Sometimes we forget to lock our back door. Brian goes out walking around our neighborhood at 11:00 at night. There’s no one sitting on the sidewalk downtown begging for spare change. There isn’t trash in the street or the smell of piss everywhere. The shopping carts at the store aren’t fitted with locks to prevent them from being stolen. You don’t see smashed auto glass on the sidewalks. You hear frogs, owls and coyotes instead of sirens or random screaming outside at night.
So I love living here. I miss parts of the big city — mainly the ability to get any kind of food I want at any time. But I have traded it for a peaceful existence.
It’s not perfect — I don’t live in some kind of paradise or a gated community (yuck) or anything like that.
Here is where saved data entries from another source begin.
-- ==== Sys2Proof/Machine/Fetch.lean ====
section
/-! DEFINITION. Fetching an instruction (01_encoding R16, R17; 10_die_memory R328; 14_tenancy R433), the decode table of the executing context (R40-R45), and what happens before an instruction at an instruction boundary (03_group R93, R94; 05 R187; 07 R248). -/

namespace Sys2Proof.Machine

/-! ## Versions of a code block (R328) -/

/-- The 64 bytes of a block as they are at the home. -/
def blockNow (s : State) (blk : Nat) : List Byte := memReadList s.mem (blk * 64) 64

/-- The versions that a fetch may return: those in place at or after instant `since`, newest first. -/
def blockVersions (s : State) (blk since : Nat) : List (List Byte) :=
  blockNow s blk :: (s.history.filter (fun h => decide (h.blk = blk) && decide (since ≤ h.seq))).map (·.bytes)

/-- One version of a block: free where more than one differs (R328). -/
def fetchBlock (s : State) (blk since : Nat) : List Byte × State :=
  match (blockVersions s blk since).eraseDups with
  | [b] => (b, s)
  | vs => (vs.getD (pick s (blk * 16 + 6) vs.length) (blockNow s blk), s)

/-- The instant from which the executing context may still hold code (R328): a core's last discard. A queue context reads its ring at the homes (R433); outside its ring its cache holds what no IFENCE.die has dropped (R335). -/
def fetchSince (s : State) : Nat :=
  match coreOf s, s.cur with
  | some c, _ => (getCore s c).fetchFrom
  | none, .queue q => if (getQueue s q).away then 0 else s.seq
  | none, _ => s.seq

/-- A translation that stops: a trap, or a wait on M, which past the migration limit is TRANSLATION code 6 (13_translation R416). -/
def XStop.toTrap (x : XStop) (va : Nat) (limit : Nat → Bool) : Stop :=
  match x with
  | .fault c a s2 pa => .trap { cause := c, aux := BitVec.ofNat 32 a, va := BitVec.ofNat 64 va, s2 := s2, pa := pa }
  | .migrating l s2 leaf => if limit leaf then .trap { cause := 0x08, aux := BitVec.ofNat 32 (l * 256 + 6), va := BitVec.ofNat 64 va, s2 := s2 } else .wait (.migration leaf)

/-- The group of a core group's or an access slice's context. -/
def groupOfAgent : Agent → Option Nat
  | .group g => some g
  | .axp g => some g
  | _ => none

/-- A TRANSLATION fault in a demand range of a core group's grid sets bit 16 of the auxiliary word (13_translation R399, R421). -/
def demandBit (s : State) (va : Nat) (st : Stop) : Stop :=
  match st, groupOfAgent s.cur with
  | .trap t, some g =>
    if t.cause = 0x08 ∧ (gridOf s g).demands.any (fun d => decide (d.1 ≤ va) && decide (va < d.1 + d.2.1))
    then .trap { t with aux := t.aux ||| 0x10000 } else st
  | _, _ => st

/-- A core requests the line of code that it fetches, unless it has since its cache was last discarded; other fetches request it each time (15_platform R472; log 94). -/
def requestCode (s : State) (pa : Nat) : State :=
  match coreOf s with
  | none => countReq s pa
  | some c => if (getCore s c).code.contains (lineOf pa) then s else setCore (countReq s pa) c { getCore s c with code := lineOf pa :: (getCore s c).code }

/-- The 64-byte block of code at an address of the executing context, and the offset in it; partials of its line are combined first (10 R317). A fault of the fetch is taken for the whole group, and its record's VA is the address fetched: R246 and R250 name memory instructions alone (log 88). -/
def codeAt (s : State) (pc : Nat) : Except Stop ((List Byte × Nat) × State) := do
  let (pa, s) ← (match translate s (coreOf s) (spaceOf s) pc .exec with
    | .ok r => .ok r
    | .error x => .error (demandBit s pc (XStop.toTrap x pc (limitHit s))))
  match badClass s pa with
  | some c => throw (.trap { cause := 0x0C, aux := BitVec.ofNat 32 c, va := BitVec.ofNat 64 pc, pa := pa })
  | none => pure ()
  let (b, s) := fetchBlock (recallLine (requestCode s pa) (lineOf pa)) (pa / 64) (fetchSince s)
  return ((b, pa % 64), s)

/-- The halfword at an address. -/
def fetchHalfword (s : State) (pc : Nat) : Except Stop (BitVec 16 × State) := do
  let ((b, o), s) ← codeAt s pc
  return (BitVec.ofNat 16 (leNat ((b.drop o).take 2)), s)

/-- The instruction at the PC of the executing context. R17: a 32-bit word at offset 0x3E of its block is not fetched. -/
def fetchAt (s : State) (pc : Nat) : Except Stop (Code × State) := do
  let ((b, o), s) ← codeAt s pc
  let h := BitVec.ofNat 16 (leNat ((b.drop o).take 2))
  if h.getLsbD 0 then
    if o = 62 then throw illegal
    return (.word (BitVec.ofNat 32 (leNat ((b.drop o).take 4))), s)
  else return (.half h, s)

/-- The program words of a channel-engine thread (12 R378); a thread that runs past its program's end meets no instruction (log 48). -/
def fetchChe (s : State) : Except Stop (Code × State) :=
  match s.cur with
  | .cheA p v => match getTask s p v with
    | some t => (match t.aprog[t.apc]? with | some w => .ok (.word w, s) | none => .error illegal)
    | none => .error illegal
  | .cheX p v => match getTask s p v with
    | some t => (match t.xprog[t.xpc]? with | some w => .ok (.word w, s) | none => .error illegal)
    | none => .error illegal
  | _ => .error illegal

/-- A word of a channel-engine program whose bit 0 is 0 is a 16-bit word (R39). -/
def fetch (s : State) : Except Stop (Code × State) :=
  match s.cur with
  | .cheA _ _ => fetchChe s
  | .cheX _ _ => fetchChe s
  | _ => fetchAt s (pcOf s).toNat

/-! ## Decode tables (R40-R45) -/

/-- The decode map of the executing context (R44, R186). -/
def mapOf (s : State) : Nat :=
  match s.cur with
  | .group g => (gridOf s g).decmap
  | .axp g => (gridOf s g).decmap
  | .queue q => if (getQueue s q).level = 1 then (slotOf s (q / 64) (getQueue s q).slot).map else 1
  | _ => 1

/-- The operation that an opcode stands for under a map: none where it is unmapped. -/
def mapOp (s : State) (map op : Nat) : Option Nat :=
  if map = 1 then (if opMapped op then some op else none)
  else match s.decSlots.find? (fun p => p.2.1 = map) with
    | some p =>
      let e := p.2.2.getD op 0
      if e.getLsbD 31 then some (e.extractLsb' 0 10).toNat else none
    | none => none

/-! ## At the instruction boundary -/

/-- Does the resident-time compare, or the wall-deadline compare, of a group hold (R93, R94)? -/
def gtimeDue (g : Group) : Bool := decide (g.gtcmp.toNat ≤ g.gtime.toNat) && decide (g.gtcmp ≠ BitVec.allOnes 64)
def wallDue (s : State) (g : Group) : Bool := decide (g.wdl.toNat ≤ s.time / 2) && decide (g.wdl ≠ BitVec.allOnes 64)

/-- TIMER (R93, R94): both compares that hold fire together and are disarmed. -/
def fireTimers (s : State) (gid : Nat) : State :=
  let g := getGroup s gid
  let a := gtimeDue g
  let b := wallDue s g
  let aux := (if a then 1 else 0) + (if b then 2 else 0)
  let s := setGroup s gid { g with
    gtcmp := if a then BitVec.allOnes 64 else g.gtcmp, wdl := if b then BitVec.allOnes 64 else g.wdl, feDone := 0 }
  trapGroup s gid { cause := 0x13, aux := BitVec.ofNat 32 aux } g.pc

def timerDue (s : State) (gid : Nat) : Bool := gtimeDue (getGroup s gid) || wallDue s (getGroup s gid)

/-- A group that is WAITING inside an LDFE takes TIMER after it completes (R94). -/
def midLdfe (g : Group) : Bool := decide (g.run = .waiting (.tag true))

/-- WATCHDOG of the team time cap (R231). -/
def takeCap (s : State) (gid : Nat) : State :=
  let g := getGroup s gid
  trapGroup (setGroup s gid { g with capDue := false, feDone := 0 }) gid { cause := 0x14, aux := 1 } g.pc

/-- What a group does before its next instruction: a trap whose record waits (R251), the time cap of its team (R231), a fault of its slice (R187), TIMER (R93, R94), the end of run-on (R248). None when the instruction follows. -/
def atBoundary (s : State) (gid : Nat) : Option State :=
  let g := getGroup s gid
  if midLdfe g then none
  else match g.recDue with
  | some r => some (trapGroupRec s gid r)
  | none => match g.axp.bind (·.stopped) with
    | some t => some (trapGroup s gid t g.pc)
    | none =>
      if g.capDue then some (takeCap s gid)
      else if timerDue s gid then some (fireTimers s gid)
      else match g.deferred with
        | some (_, n) => if 256 ≤ n then some (takeDeferred s gid) else none
        | none => none

end Sys2Proof.Machine
end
There are still assholes who drive their giant trucks too fast down our road, there will still be a thousand stupid illegal fireworks set off ALL NIGHT on the fourth of July, people still let their dogs wander around loose or chain them up in their yards all day to bark at everyone.
But I don’t mind living here in the sticks. I could walk fifteen minutes from my front door and see horses and cows standing in their pastures. My town has fewer than 10,000 residents, but we are just a 20-minute drive from the boat that takes us to Seattle. It kinds of balances on this fine line; just a couple more miles away and it really starts getting rural.
Our weather is cooler than I’d like it to be, but I wouldn’t trade it for deep-freeze winters or 99% humidity summers. We don’t get giant flying bugs here, or tornadoes, or hurricanes, or blizzards, or 100-degree days. Grateful for that.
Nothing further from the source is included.